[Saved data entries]
/-! ## Ring and pair link (18) -/

/-- A cycle frame (R536): whether its CRC is good, the error flag, epoch, cycle number, member mask, the master's device number,
the records of the members in ascending station order as little-endian numbers of 16 bytes, and the stations that have written. -/
structure CycleFrame where
  crcOk : Bool
  err : Bool
  epoch : Nat
  cycle : Nat
  mask : Nat
  master : Nat
  recs : List Nat
  wrote : Nat
deriving DecidableEq, Repr

/-- What stock recorders tell each other by ring messages (R548) and by kind 3 mirror descriptors (R552, R553), whose payload the
spec leaves to them: a session's start or end with its time, a bake, a timecode set, a flush with the number of the waiting
command, the answer to it with a status code (0 success), the station that records from now on, that the recording station is
full, a namespace created or deleted, an attachment, and the zone write pointers at a split and now. -/
inductive Coord where
  | session (isEnd : Bool) (t id : Nat)
  | bake (id : Nat)
  | timecode (base epoch id : Nat)
  | flush (id : Nat)
  | done (id : Nat) (ok : Bool) (code : Nat)
  | record (station : Nat)
  | full (station : Nat)
  | ns (create : Bool) (nsid zones : Nat)
  | zones (ws : List (Nat × Nat × Nat))
deriving DecidableEq, Repr


/-! ## Fleran instructions (09) -/

/-- The register operations of op 0x00 (R282). -/
inductive AluOp where
  | add | sub | and | or | xor | andn | sll | srl | sra | clt | cltu | mul | mulh | mulhu | div | divu | rem | remu
  | clz | popc | bswap
deriving DecidableEq, Repr

/-- The immediate operations (R283). -/
inductive ImmOp where
  | addi | andi | ori | xori | clti | cltiu
deriving DecidableEq, Repr

/-- The loads (R284). -/
inductive LoadOp where
  | lb | lbu | lh | lhu | lw | lwu
deriving DecidableEq, Repr

/-- The stores (R284). -/
inductive StoreOp where
  | sb | sh | sw
deriving DecidableEq, Repr

/-- The atomics (R284). -/
inductive AmoOp where
  | swap | amoadd | amoand | amoor | cas
deriving DecidableEq, Repr

/-- The conditional branches (R285). -/
inductive BrOp where
  | beq | bne | blt | bge | bltu | bgeu
deriving DecidableEq, Repr

/-- A Fleran instruction (R280 to R293). The shift of SHI is its kind (0 SLL, 1 SRL, 2 SRA) and its amount. -/
inductive FInstr where
  | alu (op : AluOp) (rd ra rb : Fin 32)
  | imm (op : ImmOp) (rd ra : Fin 32) (v : BitVec 16)
  | shi (kind : Fin 3) (rd ra : Fin 32) (n : Fin 32)
  | ldhi (rd : Fin 32) (v : BitVec 16)
  | addpch (rd : Fin 32) (v : BitVec 16)
  | pref (ra : Fin 32) (v : BitVec 16)
  | load (op : LoadOp) (rd ra : Fin 32) (v : BitVec 16)
  | store (op : StoreOp) (rs ra : Fin 32) (v : BitVec 16)
  | amo (op : AmoOp) (rd ra rb : Fin 32)
  | branch (op : BrOp) (ra rb : Fin 32) (off : BitVec 16)
  | j (off : BitVec 26)
  | jal (off : BitVec 26)
  | jalr (rd ra : Fin 32) (v : BitVec 16)
  | rdc (rd : Fin 32) (k : Fin 16)
  | wrc (ra : Fin 32) (k : Fin 16)
  | tret
  | trap (v : BitVec 16)
  | inv (n : Fin 3)
  | halt
  | post (rd ra : Fin 32) (q : BitVec 11)
  | take (rd ra : Fin 32) (q : Fin 128)
  | give (rd ra : Fin 32) (q : Fin 128)
  | wait (rd ra rb : Fin 32) (kind : Fin 3)
  | stamp (rd : Fin 32)
  | raise (n : Fin 8)
  | fence
  | yield (ra : Fin 32)
deriving DecidableEq, Repr

/-- A wrong-path instruction (R306, R309): its fetch address, the data address it reads, the stage at which it is squashed (1 F1 to 7
M2), and its cycles from fetch to issue and from issue to squash. -/
structure WrongPath where
  pc : Nat
  data : Option Nat
  stage : Nat
  fetchCycles : Nat
  runCycles : Nat
deriving DecidableEq, Repr

/-- A memory error met by an instruction (R295, R303, R304): a parity error in the L1I or side-buffer line fetched, in the L1D or
side-buffer line read, in the L2 line, in a local SRAM word read, or data the buffer controller cannot correct. -/
inductive MemErr where
  | none
  | lineI
  | lineD
  | l2
  | sram
  | buffer
deriving DecidableEq, Repr

/-- What the pipeline shows of an instruction (R298, R308, R309): cycles since the last commit, from fetch to issue and from issue to
commit, whether it issued with another and as the younger, a memory error, and the wrong-path instructions squashed behind it. -/
structure Pipe where
  cycles : Nat
  fetchCycles : Nat
  runCycles : Nat
  dual : Bool
  younger : Bool
  err : MemErr
  wrong : List WrongPath
deriving DecidableEq, Repr

end Sys2Proof.Machine

namespace Sys2Proof

open Machine
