-- ==== Sys2Proof/Machine/Group.lean ====
section
/-! DEFINITION. The other devices of a ring or a pair as the stock recorder sees them: the parameter block (R324), group coordination
(R548) and mirroring (R552). -/

namespace Sys2Proof.Machine

/-! ### The parameter block (R324) -/

/-- Defaults of the parameter block (R324). -/
def paramDefault (i : Nat) : Nat :=
  ([1, 0, 0, 50, 0xD0, 0x07, 1, 0, 0, 0, 0, 0, 0x18, 0, 1, 0][i]?).getD 0

/-- A byte of the parameter block in effect (R324). -/
def State.param (s : State) (i : Nat) : Nat := Tbl.look (paramDefault i) s.rcd.param i

/-- A little-endian field of the parameter block in effect. -/
def State.paramLE (s : State) (i n : Nat) : Nat := (List.range n).foldl (fun a j => a + s.param (i + j) * 256 ^ j) 0

/-! ### The ring -/

/-- The states of RNSTAT (R554). -/
def rnOff : Nat := 0
def rnListening : Nat := 1
def rnJoining : Nat := 2
def rnMember : Nat := 3
def rnMaster : Nat := 4
def rnLost : Nat := 5
def rnConflict : Nat := 6
def rnNoMaster : Nat := 7
def rnRefused : Nat := 8

/-- RNSTAT.state or RNSTAT.substate. -/
def State.rnState (s : State) (portB : Bool) : Nat :=
  if portB then s.rd .ring F.RNSTAT_substate else s.rd .ring F.RNSTAT_state

/-- The bits set in a 64-bit mask. -/
def stationsOf (m : Nat) : List Nat := (List.range 64).filter (bitOf m)

/-- This device's station number on its port A ring: its root station, or its sub-ring station on a sub-ring (R527). -/
def State.station (s : State) : Nat :=
  let d := s.rd .join F.JNSTAT_device
  if d % 64 = 0 then d / 64 else d % 64

/-! ### Group and pair -/

/-- The stock recorder sends a coordination message (R548). -/
def State.postCoord (s : State) (dst : Nat) (c : Coord) : State :=
  { s with rg := { s.rg with msgQ := s.rg.msgQ ++ [⟨[], 7, some (dst, c), 0, 0⟩] } }

/-- The device number of the peer in a gate: no ring station has it. -/
def peerDevice : Nat := 4096

/-- A status in a coordination message (R548): 0 success. -/
def Stat.code : Stat → Nat
  | .success => 0
  | .sessionBusy => 1
  | .baked => 2
  | .capacityExceeded => 3
  | .noCartridge => 4
  | .mediaIncompatible => 5
  | .invalidField => 6
  | .aborted => 7
  | .busy => 8
  | .notRecording => 9
  | .unrecovered => 10
  | _ => 15

/-- The status of a code of a coordination message. -/
def Stat.ofCode (n : Nat) : Stat :=
  ([Stat.success, .sessionBusy, .baked, .capacityExceeded, .noCartridge, .mediaIncompatible, .invalidField, .aborted, .busy,
    .notRecording, .unrecovered][n]?).getD .internalError

/-- The other members of the rings this device masters, by device number (R527, R528). -/
def State.groupOthers (s : State) : List Nat :=
  let root := s.rd .join F.JNSTAT_device / 64
  (if s.rnState false = rnMaster then ((stationsOf s.rg.a.mask).filter (· != 0)).map (64 * ·) else []) ++
  (if s.rnState true = rnMaster then ((stationsOf s.rg.b.mask).filter (· != 0)).map (64 * root + ·) else [])

/-- This device coordinates a widen group (R548). -/
def State.widens (s : State) : Bool := s.param 0xA == 1 && !s.groupOthers.isEmpty

/-- The pair holds and this device is its primary (R549). -/
def State.mirrors (s : State) : Bool := s.rd .pair F.PLSTAT_state == 2 && s.rd .pair F.PLCTRL_role == 1

/-- A mirror descriptor of the stock recorder (R550, R552). -/
def State.mirror (s : State) (words : List Nat) (c : Option Coord) : State :=
  { s with pl := { s.pl with queue := s.pl.queue ++ [(words, 7, c)] } }

/-- A kind 3 descriptor of the stock recorder (R552). -/
def State.tellPeer (s : State) (c : Coord) : State := if s.mirrors then s.mirror [3] (some c) else s

/-- A coordination message to every other member of the group (R548). -/
def State.tellGroup (s : State) (c : Coord) : State :=
  if s.widens then s.groupOthers.foldl (fun t d => t.postCoord d c) s else s

/-- The command in `slot` waits until every member of the group, and with `peer` the peer, has answered (R548, R552). -/
def State.awaitOthers (s : State) (slot : Nat) (peer : Bool) : State :=
  let devs := (if s.widens then s.groupOthers else []) ++ (if peer && s.mirrors then [peerDevice] else [])
  if devs.isEmpty then s else s.setGate slot (some (devs, none, none))

/-- Whether a member of a deepened group records now (R548): one member at a time; a device on no ring records. -/
def State.recordsNow (s : State) : Bool :=
  s.param 0xA != 2 || !(s.rnState false == rnMember || s.rnState false == rnMaster) || s.rg.recorder == s.station

/-- The device number of the master of the ring on port A (R527, R528). -/
def State.masterDevice (s : State) : Nat :=
  let d := s.rd .join F.JNSTAT_device
  if d % 64 = 0 then 0 else d - d % 64

/-- In a deepened group that this device coordinates, the next member in station order records (R548). -/
def State.nextRecorder (s : State) : State :=
  let n := ((stationsOf s.rg.a.mask).find? (fun k => decide (s.rg.recorder < k))).getD 64
  let t := s.groupOthers.foldl (fun (t : State) d => t.postCoord d (.record n)) s
  ({ t with rg := { t.rg with recorder := n } } : State).vendorEvent 2

/-- The cartridge of the member that records is full or baked (R548): the coordinator is told. -/
def State.passRecording (s : State) : State :=
  if s.param 0xA != 2 || s.rg.recorder != s.station then s
  else if s.rnState false = rnMaster then s.nextRecorder
  else if s.rnState false = rnMember then s.postCoord s.masterDevice (.full s.station)
  else s

/-- This side of a pair is a secondary that has not taken over: its namespaces are read-only to its hosts (R552). -/
def State.secondary (s : State) : Bool := s.rd .pair F.PLCTRL_role == 2 && s.rd .pair F.PLSTAT_state != 5

/-- A device of the group or the peer answers what it was asked (R548, R552). -/
def State.answer (s : State) (dev id : Nat) (x : Stat) : State :=
  let c : Coord := .done id (x == .success) x.code
  if dev = peerDevice then s.mirror [3] (some c) else s.postCoord dev c

/-- A flush has completed: the devices that asked for it are answered (R548, R552). -/
def State.answerFlush (s : State) (flush : Nat) (x : Stat) : State :=
  (s.rg.owed.filter (fun o => o.1 == flush)).foldl (fun t o => t.answer o.2.1 o.2.2 x)
    { s with rg := { s.rg with owed := s.rg.owed.filter (fun o => o.1 != flush) } }

end Sys2Proof.Machine
end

■ Task instructions ■
Each line containing the word "effect" needs to be copied from the data above.

■ Final answer ■
/-- A byte of the parameter block in effect (R324). -/
/-- A little-endian field of the parameter block in effect. -/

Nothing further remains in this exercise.